The Legal Advice subreddit is full of fascinating stories, interesting conundrums, and wild situations — and this is no exception. Jenny86-75-309 wrote, "My ex proposed. I said no. He is now talking about suing me. Advice?" then went on to share this bonkers story. You might want to grab the popcorn for this one because it's crazy.
First of all, this is a young couple. She explains that she and this guy had been together for three years, and that they are 19 years old now. (For the math experts out there, that means they got together when they were 16. Children. Babies.) They didn't really talk about the future until a year into their relationship because — I reiterate — they were children, and there was no reason for them to do so.
But it's also worth noting that, at first, he was the one who avoided conversations about the future. That will all reverse in just a few moments.
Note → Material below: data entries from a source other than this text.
-- ==== Sys2Proof/Decode.lean ====
section
/-! DEFINITION. The decoder, from the opcode map of 30_encoding.md R130 to R137, and after it the encoder, from the
encodings of each instruction's rule. Both work on the instruction stream as a list of words (R100). -/

namespace Sys2Proof

/-! ## Fields of the operation word -/

/-- Bits 15 to 12, the group (30_encoding.md R130). -/
def groupField (w : Word) : BitVec 4 := w.extractLsb' 12 4
/-- Bits 11 to 9 (R106). -/
def regField (w : Word) : RegNo := w.extractLsb' 9 3
/-- Bits 8 to 6, the OP mode (R105), and the mode half of MOVE's destination (R104). -/
def opField (w : Word) : BitVec 3 := w.extractLsb' 6 3
/-- Bits 5 to 3, the mode of the effective address (R102). -/
def modeField (w : Word) : BitVec 3 := w.extractLsb' 3 3
/-- Bits 2 to 0, the register of the effective address (R102). -/
def eaRegField (w : Word) : RegNo := w.extractLsb' 0 3
/-- Bits 7 to 6, the size field (R105). -/
def sizeField (w : Word) : BitVec 2 := w.extractLsb' 6 2
/-- Bits 11 to 8, the condition (R140). -/
def condField (w : Word) : BitVec 4 := w.extractLsb' 8 4
/-- Bit 8. -/
def bit8 (w : Word) : Bool := w.getLsbD 8
/-- Bits 7 to 0. -/
def low8 (w : Word) : Byte := w.extractLsb' 0 8

/-- Size codes 00, 01, 10 of bits 7 to 6 (R105). -/
def sizeOf2 : BitVec 2 → Option Size
  | 0#2 => some .b
  | 1#2 => some .w
  | 2#2 => some .l
  | _   => none

/-- The conditions by their codes (R140). -/
def condOf : BitVec 4 → Cond
  | 0x0#4 => .t  | 0x1#4 => .f  | 0x2#4 => .hi | 0x3#4 => .ls
  | 0x4#4 => .cc | 0x5#4 => .cs | 0x6#4 => .ne | 0x7#4 => .eq
  | 0x8#4 => .vc | 0x9#4 => .vs | 0xA#4 => .pl | 0xB#4 => .mi
  | 0xC#4 => .ge | 0xD#4 => .lt | 0xE#4 => .gt | _     => .le

/-- The addressing mode of a mode and register pair; mode 111 with register 5, 6 or 7 is none (R102). -/
def modeOf (m : BitVec 3) (r : RegNo) : Option Mode :=
  match m with
  | 0#3 => some .dn
  | 1#3 => some .an
  | 2#3 => some .ind
  | 3#3 => some .postInc
  | 4#3 => some .preDec
  | 5#3 => some .disp
  | 6#3 => some .index
  | _   =>
    match r with
    | 0#3 => some .absW
    | 1#3 => some .absL
    | 2#3 => some .pcDisp
    | 3#3 => some .pcIndex
    | 4#3 => some .imm
    | _   => none

/-- The mode of an effective-address field, if an instruction of category `c` accepts it at size `sz` (R151). -/
def acceptMode (c : Category) (sz : Size) (m : BitVec 3) (r : RegNo) : Option Mode :=
  match modeOf m r with
  | some mode => if modeAllowed c sz mode then some mode else none
  | none => none

/-! ## Reading the words of an instruction -/

/-- Why words do not decode. -/
inductive DecodeError where
  /-- There is no operation word. -/
  | noWord
  /-- The operation word matches no instruction (30_encoding.md R150). -/
  | unmatched (w : Word)
  /-- The list ends before the instruction's last extension word. -/
  | truncated
deriving DecidableEq, Repr

/-- Reading from the words that follow the operation word: each reading may take words off the list. -/
abbrev Reader := StateT (List Word) (Except DecodeError)

/-- The operation word `w` matches no instruction. -/
def unmatched (w : Word) : Reader Instr := throw (.unmatched w)

/-- Take one extension word. -/
def takeWord : Reader Word := fun ws =>
  match ws with
  | [] => .error .truncated
  | w :: rest => .ok (w, rest)

/-- Take two extension words, the high-order word first (30_encoding.md R122, R124). -/
def takeLong : Reader Long := do
  let h ← takeWord
  let l ← takeWord
  return (h.setWidth 32 <<< 16) ||| l.setWidth 32

/-- Take an immediate of a size; the high byte of a byte immediate's word is ignored (R124). -/
def takeImm : Size → Reader Long
  | .b => do
    let w ← takeWord
    return (w.setWidth 8).setWidth 32
  | .w => do
    let w ← takeWord
    return w.setWidth 32
  | .l => takeLong

/-- The fields of an index extension word; bits 10 to 8 are ignored (R116). -/
def indexOf (x : Word) : IndexExt where
  isAddr := x.getLsbD 15
  reg    := x.extractLsb' 12 3
  long   := x.getLsbD 11
  disp   := x.setWidth 8

/-- Take the extension words of an effective address (R102). -/
def takeEA (sz : Size) (mode : Mode) (r : RegNo) : Reader EA :=
  match mode with
  | .dn      => return .dn r
  | .an      => return .an r
  | .ind     => return .ind r
  | .postInc => return .postInc r
  | .preDec  => return .preDec r
  | .disp    => do return .disp r (← takeWord)
  | .index   => do return .index r (indexOf (← takeWord))
  | .absW    => do return .absW (← takeWord)
  | .absL    => do return .absL (← takeLong)
  | .pcDisp  => do return .pcDisp (← takeWord)
  | .pcIndex => do return .pcIndex (indexOf (← takeWord))
  | .imm     => do return .imm (← takeImm sz)

/-- An instruction with one effective address in bits 5 to 0. -/
def withEA (w : Word) (c : Category) (sz : Size) (k : EA → Instr) : Reader Instr :=
  match acceptMode c sz (modeField w) (eaRegField w) with
  | none => unmatched w
  | some mode => do return k (← takeEA sz mode (eaRegField w))

/-- An instruction with an effective address, at a size that a 2-bit size field gives. -/
def withSizedEA (w : Word) (c : Category) (k : Size → EA → Instr) : Reader Instr :=
  match sizeOf2 (sizeField w) with
  | none => unmatched w
  | some sz => withEA w c sz (k sz)

/-- An instruction with an immediate and, after its words, an effective address (R101). -/
def withImmEA (w : Word) (sz : Size) (k : Size → Long → EA → Instr) : Reader Instr :=
  match acceptMode .dataAlterable sz (modeField w) (eaRegField w) with
  | none => unmatched w
  | some mode => do
    let v ← takeImm sz
    return k sz v (← takeEA sz mode (eaRegField w))

/-- The size of a bit instruction's operand, by its mode field (44_bit_manipulation.md R420). -/
def bitSizeOf (m : BitVec 3) : Size := if m = 0#3 then .l else .b

/-- A bit instruction with the bit number in a word of its own; the word's high byte is ignored (R422). -/
def withBitEA (w : Word) (c : Category) (k : Byte → EA → Instr) : Reader Instr :=
  match acceptMode c (bitSizeOf (modeField w)) (modeField w) (eaRegField w) with
  | none => unmatched w
  | some mode => do
    let n ← takeWord
    return k (n.setWidth 8) (← takeEA (bitSizeOf (modeField w)) mode (eaRegField w))

/-- MOVEM: the mask word, then the effective address (40_data_movement.md R210, R211). -/
def withMaskEA (w : Word) (c : Category) (sz : SizeWL) (k : SizeWL → Word → EA → Instr) : Reader Instr :=
  match acceptMode c sz.size (modeField w) (eaRegField w) with
  | none => unmatched w
  | some mode => do
    let mask ← takeWord
    return k sz mask (← takeEA sz.size mode (eaRegField w))

/-- ORI, ANDI, EORI to CCR: the high byte of the immediate word is ignored (30_encoding.md R152). -/
def withByteWord (k : Byte → Instr) : Reader Instr := do return k ((← takeWord).setWidth 8)

/-- An instruction whose one extension word is a word operand. -/
def withWord (k : Word → Instr) : Reader Instr := do return k (← takeWord)

/-- The displacement of Bcc, BRA, BSR: bits 7 to 0, or a word if they are zero (30_encoding.md R141). -/
def withDisp (w : Word) (k : Disp → Instr) : Reader Instr :=
  if low8 w = 0 then do return k (.word (← takeWord)) else return k (.byte (low8 w))

/-! ## The opcode map -/

/-- The immediate instructions of one row of group 0000, with the `to CCR` and `to SR` forms that take the place of
the immediate mode (30_encoding.md R131). -/
def logicImm (w : Word) (sz : Size) (toCcr : Byte → Instr) (toSr : Word → Instr) (k : Size → Long → EA → Instr) :
    Reader Instr :=
  if modeField w = 7#3 ∧ eaRegField w = 4#3 then
    match sz with
    | .b => withByteWord toCcr
    | .w => withWord toSr
    | .l => unmatched w
  else withImmEA w sz k

/-- The rows of group 0000 with bit 8 = 0 and a size in bits 7 to 6 (R131). -/
def decodeImmRow (w : Word) (sz : Size) : Reader Instr :=
  match regField w with
  | 0#3 => logicImm w sz .oriToCcr .oriToSr .ori
  | 1#3 => logicImm w sz .andiToCcr .andiToSr .andi
  | 2#3 => withImmEA w sz .subi
  | 3#3 => withImmEA w sz .addi
  | 4#3 =>
    match sz with
    | .b => withBitEA w .dataNoImm .btstImm
    | .w => withBitEA w .dataAlterable .bchgImm
    | .l => withBitEA w .dataAlterable .bclrImm
  | 5#3 => logicImm w sz .eoriToCcr .eoriToSr .eori
  | 6#3 => withImmEA w sz .cmpi
  | _   => unmatched w

/-- Group 0000: immediate instructions, bit instructions, MOVEP (R131). -/
def decode0 (w : Word) : Reader Instr :=
  let rx := regField w
  let ry := eaRegField w
  match opField w with
  | 0#3 => decodeImmRow w .b
  | 1#3 => decodeImmRow w .w
  | 2#3 => decodeImmRow w .l
  | 3#3 => if rx = 4#3 then withBitEA w .dataAlterable .bsetImm else unmatched w
  | 4#3 =>
    if modeField w = 1#3 then withWord (fun d => .movepToReg .w ry d rx)
    else withEA w .data (bitSizeOf (modeField w)) (.btstReg rx)
  | 5#3 =>
    if modeField w = 1#3 then withWord (fun d => .movepToReg .l ry d rx)
    else withEA w .dataAlterable (bitSizeOf (modeField w)) (.bchgReg rx)
  | 6#3 =>
    if modeField w = 1#3 then withWord (fun d => .movepToMem .w rx ry d)
    else withEA w .dataAlterable (bitSizeOf (modeField w)) (.bclrReg rx)
  | _   =>
    if modeField w = 1#3 then withWord (fun d => .movepToMem .l rx ry d)
    else withEA w .dataAlterable (bitSizeOf (modeField w)) (.bsetReg rx)
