-- ==== Sys2Proof/Machine/Flags.lean ====
section
/-! DEFINITION. The status register as a word, the flag helpers of 00_scope.md R10 to R12, and the conditions of
30_encoding.md R140. -/

namespace Sys2Proof.Machine

/-- `SR` as a word; the unnamed bits read as zero (10_state.md R24, R25). -/
def StatusReg.toWord (r : StatusReg) : Word :=
  BitVec.ofBool r.t ++ 0#1 ++ BitVec.ofBool r.s ++ 0#2 ++ r.i ++ 0#3 ++
    BitVec.ofBool r.x ++ BitVec.ofBool r.n ++ BitVec.ofBool r.z ++ BitVec.ofBool r.v ++ BitVec.ofBool r.c

/-- A write of a word to `SR`: the unnamed bits are discarded (10_state.md R25). -/
def StatusReg.ofWord (w : Word) : StatusReg where
  t := w.getLsbD 15
  s := w.getLsbD 13
  i := w.extractLsb' 8 3
  x := w.getLsbD 4
  n := w.getLsbD 3
  z := w.getLsbD 2
  v := w.getLsbD 1
  c := w.getLsbD 0

/-- `CCR`, the low byte of `SR` (10_state.md R24). -/
def StatusReg.ccr (r : StatusReg) : Byte := r.toWord.setWidth 8

/-- A write of a byte to `CCR`: bits 4 to 0 become the flags, the high byte of `SR` stays (10_state.md R25). -/
def StatusReg.withCcr (r : StatusReg) (b : Byte) : StatusReg :=
  { r with x := b.getLsbD 4, n := b.getLsbD 3, z := b.getLsbD 2, v := b.getLsbD 1, c := b.getLsbD 0 }

/-- `NZ(sz, r)` (00_scope.md R10). -/
def StatusReg.nz {n : Nat} (sr : StatusReg) (r : BitVec n) : StatusReg :=
  { sr with n := r.msb, z := r == 0 }

/-- `LOGIC(sz, r)`: N and Z from the result, V and C cleared, X unchanged (00_scope.md R10). -/
def StatusReg.logic {n : Nat} (sr : StatusReg) (r : BitVec n) : StatusReg :=
  { sr.nz r with v := false, c := false }

/-- The carry out of the top bit of `r = d + s [+ X]` (00_scope.md R11). -/
def addCarry {n : Nat} (s d r : BitVec n) : Bool :=
  (s.msb && d.msb) || (!r.msb && d.msb) || (s.msb && !r.msb)

/-- Signed overflow of `r = d + s [+ X]` (00_scope.md R11). -/
def addOverflow {n : Nat} (s d r : BitVec n) : Bool :=
  (s.msb && d.msb && !r.msb) || (!s.msb && !d.msb && r.msb)

/-- `ADDFLAGS`: C, V, X and N of an addition; Z is the caller's (00_scope.md R11). -/
def StatusReg.addFlags {n : Nat} (sr : StatusReg) (s d r : BitVec n) : StatusReg :=
  { sr with x := addCarry s d r, n := r.msb, v := addOverflow s d r, c := addCarry s d r }

/-- The borrow of `r = d - s [- X]` (00_scope.md R12). -/
def subBorrow {n : Nat} (s d r : BitVec n) : Bool :=
  (s.msb && !d.msb) || (r.msb && !d.msb) || (s.msb && r.msb)

/-- Signed overflow of `r = d - s [- X]` (00_scope.md R12). -/
def subOverflow {n : Nat} (s d r : BitVec n) : Bool :=
  (!s.msb && d.msb && !r.msb) || (s.msb && !d.msb && r.msb)

/-- `SUBFLAGS`: C, V and N of a subtraction; X and Z are the caller's (00_scope.md R12). -/
def StatusReg.subFlags {n : Nat} (sr : StatusReg) (s d r : BitVec n) : StatusReg :=
  { sr with n := r.msb, v := subOverflow s d r, c := subBorrow s d r }

/-- `Z <- (r = 0)`. -/
def StatusReg.setZ {n : Nat} (sr : StatusReg) (r : BitVec n) : StatusReg := { sr with z := r == 0 }

/-- Sticky Z: cleared by a result that is not zero, else unchanged (41_integer_arithmetic.md R260). -/
def StatusReg.stickyZ {n : Nat} (sr : StatusReg) (r : BitVec n) : StatusReg := { sr with z := sr.z && r == 0 }

/-- `X <- C`. -/
def StatusReg.copyX (sr : StatusReg) : StatusReg := { sr with x := sr.c }

/-- The flags of ADD, ADDI, ADDQ (41_integer_arithmetic.md R262). -/
def StatusReg.ofAdd {n : Nat} (sr : StatusReg) (s d r : BitVec n) : StatusReg := (sr.addFlags s d r).setZ r

/-- The flags of ADDX (R270). -/
def StatusReg.ofAddX {n : Nat} (sr : StatusReg) (s d r : BitVec n) : StatusReg := (sr.addFlags s d r).stickyZ r

/-- The flags of SUB, SUBI, SUBQ, NEG (R273, R292). -/
def StatusReg.ofSub {n : Nat} (sr : StatusReg) (s d r : BitVec n) : StatusReg := (sr.subFlags s d r).copyX.setZ r

/-- The flags of SUBX and NEGX (R277, R293). -/
def StatusReg.ofSubX {n : Nat} (sr : StatusReg) (s d r : BitVec n) : StatusReg := (sr.subFlags s d r).copyX.stickyZ r

/-- The flags of CMP, CMPA, CMPI, CMPM: X unchanged (R285). -/
def StatusReg.ofCmp {n : Nat} (sr : StatusReg) (s d r : BitVec n) : StatusReg := (sr.subFlags s d r).setZ r

/-- `Cond(cccc)`: whether a condition holds (30_encoding.md R140). -/
def StatusReg.holds (sr : StatusReg) : Cond → Bool
  | .t  => true
  | .f  => false
  | .hi => !sr.c && !sr.z
  | .ls => sr.c || sr.z
  | .cc => !sr.c
  | .cs => sr.c
  | .ne => !sr.z
  | .eq => sr.z
  | .vc => !sr.v
  | .vs => sr.v
  | .pl => !sr.n
  | .mi => sr.n
  | .ge => sr.n == sr.v
  | .lt => sr.n != sr.v
  | .gt => !sr.z && (sr.n == sr.v)
  | .le => sr.z || (sr.n != sr.v)

end Sys2Proof.Machine
end

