-- ==== Sys2Proof/Certificates/Slice0/Obligations.lean ====
section
/-! DEFINITION. The statements for the provers: the encoding, the step, memory and exceptions, the flags, and for
every instruction its result, its completion and its frame. -/

open Sys2Proof Sys2Proof.Machine

/-! ## Encoding -/

/-- Words written out from the spec's encodings decode to the instructions they stand for: SUB (41_integer_arithmetic.md
R272), MOVE (40_data_movement.md R201), MOVEM (R210), RTE (47_system_control.md R500), MOVE to CCR (R204), BTST
(44_bit_manipulation.md R422, R424), Bcc (46_program_control.md R461), a word that matches nothing (30_encoding.md R135,
R150) and one of line A (R150): a check of the decoder on a few words. -/
def Obligations.SampleWordsDecode : Prop :=
  decodeWords [0x9551] = .ok (.subToMem .w 2 (.ind 1), []) ∧
  decodeWords [0x1542, 0x0004] = .ok (.move .b (.dn 2) (.disp 2 4), []) ∧
  decodeWords [0x21FC, 0x4888, 0xFFAA, 0x2000] = .ok (.move .l (.imm 0x4888FFAA) (.absW 0x2000), []) ∧
  decodeWords [0x48E7, 0xFFFF] = .ok (.movemToMem .l 0xFFFF (.preDec 7), []) ∧
  decodeWords [0x4E73] = .ok (.rte, []) ∧
  decodeWords [0x44FC, 0x0000] = .ok (.moveToCcr (.imm 0), []) ∧
  decodeWords [0x0801, 0x0004] = .ok (.btstImm 4 (.dn 1), []) ∧
  decodeWords [0x6702] = .ok (.bcc .eq (.byte 2), []) ∧
  decodeWords [0x7100] = .error (.unmatched 0x7100) ∧
  decodeWords [0xA123] = .ok (.lineA 0x123, [])

/-- Decoding an encoded well-formed instruction gives it back, with the words that follow it left over: no operand bit
of any encoding is dropped (30_encoding.md R100 to R150). -/
def Obligations.DecodeEncode : Prop :=
  ∀ (i : Instr) (rest : List Word), i.wf = true → decodeWords (encode i ++ rest) = .ok (i, rest)

/-- What decodes is well formed, has the operation word it was decoded from, and takes as many words as its encoding
has (30_encoding.md R100, R151): an operation word outside the encodings is never read as an instruction. -/
def Obligations.DecodedInstruction : Prop :=
  ∀ (w : Word) (ws : List Word) (i : Instr) (rest : List Word), decodeWords (w :: ws) = .ok (i, rest) →
    i.wf = true ∧ i.opWord = w ∧ ws.length = i.extWords.length + rest.length ∧ rest = ws.drop i.extWords.length

/-! ## The step -/

/-- A step that is neither a reset, an interrupt, a stopped nor a halted one runs the instruction its words decode to
(60_exceptions.md R565): `exec` of it, in the state with the inputs sampled, the operation word in the instruction
register and T remembered, then the trace exception if one is due. On a platform without devices, where nothing was
prefetched, the words are those of memory; what they are otherwise, `FetchedWords` says. How prefetched words are kept
is the model's choice (log entry 7). -/
def Obligations.StepRunsDecoded : Prop :=
  ∀ (s : State) (ws rest : List Word) (n : Nat) (i : Instr),
    let s1 := s.sample
    let u : State := { (s1.busRead .w s1.pc).2 with
      ir := ws.headD 0, traceDue := s1.sr.t, draws := n, prefetch := s1.prefetchAfter i.length }
    s.ready = true → s1.accessOk .w s1.pc = true → s1.instrWords = (ws, n) →
    decodeWords ws = .ok (i, rest) →
    step s = traced s1.pc (exec i u) ∧
    (s1.prefetch = [] → s1.devices = [] →
      ws = (List.range maxWords).map (fun k => s1.readWord (s1.pc + BitVec.ofNat 32 (2 * k))) ∧ n = s1.draws)

/-- The words of an instruction are what its fetches answer in their places (20_memory.md R64, R73). A fetch answers
what `MEM` answers, a device having seen the fetches before it, or an older word of that address that was prefetched,
of which a device's byte is older only where it has been written to since. An extension word is what `MemRead(PC, 2)`
answers where the meaning fetches it: after the words before it and, for the destination of MOVE, after the source is
read (30_encoding.md R125). How prefetched words are kept is the model's choice (log entry 7). -/
def Obligations.FetchedWords : Prop :=
  ∀ (s : State),
    let all := s.fetchWords maxWords s.pc s.draws
    let begun : State := { (s.busRead .w s.pc).2 with
      ir := all.1.headD 0, traceDue := s.sr.t, draws := all.2, pc := s.pc + 2#32 }
    (∀ (count : Nat) (a : Long) (n m : Nat) (ws : List Word), s.fetchWords count a n = (ws, m) →
      ws.length = count ∧
      (∀ k w, ws[k]? = some w → ∃ now, (s.wordsAt count a)[k]? = some now ∧ (w = now ∨
        ∃ c ∈ s.prefetch, c.addr = addrOf (a + BitVec.ofNat 32 (2 * k)) ∧
          w = s.olderWord (a + BitVec.ofNat 32 (2 * k)) c now)) ∧
      (s.prefetch = [] → ws = s.wordsAt count a ∧ m = n)) ∧
    (∀ (count k : Nat) (w : Word) (t : State), fetchExts count s = .ok () t → (s.wordsAt count s.pc)[k]? = some w →
      ∃ u u', fetchExts k s = .ok () u ∧ memRead .program .w u.pc u = .ok w u') ∧
    (∀ x, s.isCells .w x = true → (s.busRead .w x).1 = s.readWord x ∧ ∀ c now, s.olderWord x c now = c.word) ∧
    (∀ x c now, s.deviceAt x = true → s.deviceAt (x + 1#32) = true → c.seen = s.deviceLog.length →
      s.olderWord x c now = now) ∧
    (∀ x c now, s.deviceAt x = false → s.deviceAt (x + 1#32) = true → c.seen = s.deviceLog.length →
      s.olderWord x c now = c.word.extractLsb' 8 8 ++ now.extractLsb' 0 8) ∧
    ((∀ sz src dst rest, decodeWords all.1 ≠ .ok (.move sz src dst, rest)) → s.instrWords = all) ∧
    (∀ (sz : Size) (src dst : EA) (rest : List Word) (v : BitVec sz.bits) (t : State),
      decodeWords all.1 = .ok (.move sz src dst, rest) → readEA sz src begun = .ok v t →
      let first := 1 + eaExtCount sz src
      ∃ ws, s.instrWords = (ws, all.2) ∧ ws.take first = all.1.take first ∧
        (∃ dst' rest', decodeWords ws = .ok (.move sz src dst', rest')) ∧
        (s.prefetch = [] → ws.drop first = t.wordsAt (maxWords - first) t.pc))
When they did start to talk about the future, they found that they disagreed on a few huge subjects. She wanted kids, and he didn't. They were also super young and didn't need to be making decisions like these! But I digress. She wanted to stay in Ireland, and he didn't. She wanted to get married. He didn't. Basically, they had such different priorities that it seemed like maybe they weren't as compatible as they first thought.
So she did the responsible thing and broke it off. But he thought they were too young to worry about the future and wanted to get back together, and so they did. They broke up and got back together several times over the next 18 months. This "on again, off again" type of relationship is cute in the movies, but it's exhausting in real life. And it rarely works out in the end, especially if the two people involved have such fundamental differences.
However, they had decided to just have fun and not worry about their different views when it came to marriage and kids because they were too young to think about that stuff. And I agree! But it also seems weird to spend most of your time with someone you know you're going to have to break it off with eventually.
This last time she went to see him, she was already considering ending things again.
"Aside from the long term issues," she wrote, "he is also inconsiderate and has a mean streak that I really don't like." DUMP. HIM. Wow, lost my cool for a second there. Sorry about that. Carry on.
So she got to his house, where she was weighing whether or not she would break up with him, when he told her he'd like to take her to dinner. Uh oh. She assumed he wanted to break up, too, in a public place so they wouldn't yell and cause a scene.
But reader, that was not his plan, as I'm sure you have ascertained by now. It was quite the opposite, in fact. The first thing he did when they got to dinner was propose.
Looking back, she said there were two signs indicating this might happen. He asked her about what kind of jewelry she liked. She thought it was because her birthday was coming up, so she told him she liked delicate, silver, and plain items, "nothing flashy or expensive." He also asked her how she felt about public proposals. She told him, "I, personally, disliked them as I felt I wouldn't be able to say no, even if I wanted to."
But it turned out she was wrong. When her boyfriend proposed at dinner with "a huge, gold, gaudy" ring with "red gems around a diamond...the whole thing was the size and shape of a Super Bowl ring," she said no. "Well," she wrote, "I didn't so much as say 'no.' I ran out of the restaurant."
It sure seems like he was hoping to trap her in a proposal, and that is like fifty different types of wrong!
She was shocked and didn't know what to do, and frankly, I don't blame her for running out of there. Not to mention, she never cared about a ring. She wouldn't even need one if it's the right person at the right time. But she has to tell us about the ring this guy bought and the public proposal because of what he decided to do next.
After the proposal that went completely sideways, she didn't hear from him for several weeks. When he finally reached out, he said that he was "out of pocket for the rings. He'd bought us both the same one and gotten them engraved." The ring cost €1,450 (about $1,650). She asked him why he was telling her all this, and he told her that he wanted her to cover the cost of hers. Can you believe?!
This dude wanted his ex to cover the cost of the ring she never asked for and didn't want. "He'd hoped that I would say yes to the proposal, in which case he wouldn't have asked me to pay," she wrote, "but I said no. He'd also said I'd embarrassed him by saying no in public, and should have said yes, and if I was really against it waited to say no when we were alone." This guy is a real piece of work!
But it actually gets worse. He has now messaged this poor woman saying he's debating calling a lawyer to sue her for the cost of her ring and for the "emotional distress" of her public rejection. I guess the emotional distress he caused her by trying to trap her in a public proposal she clearly didn't want doesn't count here? I guess he's not at fault for this situation at all?
Masculinity is so fragile. Basically, this woman is being threatened with a lawsuit and wants to know if she needs to prepare, if he'd have a case at all.
The consensus was that this guy is just trying to threaten her with legal action and that if he did actually sue her, there's no way he would win. One commenter wrote that you cannot successfully sue someone for the cost of an engagement ring they didn't accept. That seems right because otherwise, there would probably be tons of lawsuits started by whiny men who didn't get the answer they wanted from a proposal.
It might be a different story, they said, if she had initially said yes and then privately said no. So it was actually for the best that she ran out of the restaurant and left him there with that big dumb look on his face. For the lawsuit, and for the incredible story she will have to tell at parties for years to come.